▸ **DIRECTIONS**:
Give back only the lines from the one with "trg : Nat := 0" through the last line of the data, exactly as they appear.

▸ **MATERIAL FOR THE TASK**:
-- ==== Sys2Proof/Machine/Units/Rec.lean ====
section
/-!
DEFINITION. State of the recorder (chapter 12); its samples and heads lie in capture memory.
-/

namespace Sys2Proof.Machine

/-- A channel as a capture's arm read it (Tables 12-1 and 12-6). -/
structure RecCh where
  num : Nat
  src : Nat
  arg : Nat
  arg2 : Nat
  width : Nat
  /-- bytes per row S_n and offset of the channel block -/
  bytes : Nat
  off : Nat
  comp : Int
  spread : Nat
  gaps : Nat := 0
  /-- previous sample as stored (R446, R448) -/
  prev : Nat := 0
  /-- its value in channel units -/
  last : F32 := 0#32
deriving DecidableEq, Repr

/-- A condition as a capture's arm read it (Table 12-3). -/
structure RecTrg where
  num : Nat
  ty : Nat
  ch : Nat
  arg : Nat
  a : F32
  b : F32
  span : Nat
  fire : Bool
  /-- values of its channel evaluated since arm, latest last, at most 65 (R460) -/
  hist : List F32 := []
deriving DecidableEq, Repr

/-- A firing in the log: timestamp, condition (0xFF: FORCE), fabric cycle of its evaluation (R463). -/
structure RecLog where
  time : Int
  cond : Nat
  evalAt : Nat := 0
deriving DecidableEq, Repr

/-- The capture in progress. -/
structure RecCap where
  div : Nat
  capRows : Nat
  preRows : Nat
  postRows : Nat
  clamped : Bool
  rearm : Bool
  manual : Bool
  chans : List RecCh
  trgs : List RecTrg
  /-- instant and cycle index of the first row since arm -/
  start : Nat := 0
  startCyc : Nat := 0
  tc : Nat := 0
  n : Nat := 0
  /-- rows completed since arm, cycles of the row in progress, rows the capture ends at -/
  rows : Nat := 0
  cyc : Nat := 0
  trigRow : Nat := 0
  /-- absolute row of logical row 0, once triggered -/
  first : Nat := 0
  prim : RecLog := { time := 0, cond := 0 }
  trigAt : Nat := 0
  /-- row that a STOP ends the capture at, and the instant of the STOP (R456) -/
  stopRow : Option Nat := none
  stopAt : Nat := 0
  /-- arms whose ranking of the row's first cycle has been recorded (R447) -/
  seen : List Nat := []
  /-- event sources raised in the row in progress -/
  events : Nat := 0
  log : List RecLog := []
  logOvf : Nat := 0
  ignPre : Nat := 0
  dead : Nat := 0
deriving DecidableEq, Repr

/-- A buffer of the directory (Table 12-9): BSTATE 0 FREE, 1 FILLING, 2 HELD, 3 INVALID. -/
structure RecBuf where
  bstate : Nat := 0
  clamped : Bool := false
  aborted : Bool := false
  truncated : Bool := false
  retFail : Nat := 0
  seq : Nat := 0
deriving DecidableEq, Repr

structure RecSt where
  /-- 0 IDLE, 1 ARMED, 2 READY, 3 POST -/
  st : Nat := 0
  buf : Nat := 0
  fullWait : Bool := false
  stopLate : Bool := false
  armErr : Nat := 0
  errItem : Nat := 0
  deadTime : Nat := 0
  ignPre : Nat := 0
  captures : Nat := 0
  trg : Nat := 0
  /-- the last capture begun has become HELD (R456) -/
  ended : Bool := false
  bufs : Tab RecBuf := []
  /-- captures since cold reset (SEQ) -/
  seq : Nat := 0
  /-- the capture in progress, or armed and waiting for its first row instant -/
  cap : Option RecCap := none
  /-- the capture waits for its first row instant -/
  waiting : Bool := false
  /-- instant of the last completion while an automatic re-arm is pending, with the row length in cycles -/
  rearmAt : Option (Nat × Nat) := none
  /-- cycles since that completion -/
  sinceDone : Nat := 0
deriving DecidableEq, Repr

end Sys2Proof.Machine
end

▸ **ANSWER FOR THE TASK**:
  trg : Nat := 0
  /-- the last capture begun has become HELD (R456) -/
  ended : Bool := false
  bufs : Tab RecBuf := []
  /-- captures since cold reset (SEQ) -/
  seq : Nat := 0
  /-- the capture in progress, or armed and waiting for its first row instant -/
  cap : Option RecCap := none
  /-- the capture waits for its first row instant -/
  waiting : Bool := false
  /-- instant of the last completion while an automatic re-arm is pending, with the row length in cycles -/
  rearmAt : Option (Nat × Nat) := none
  /-- cycles since that completion -/
  sinceDone : Nat := 0
deriving DecidableEq, Repr

end Sys2Proof.Machine
end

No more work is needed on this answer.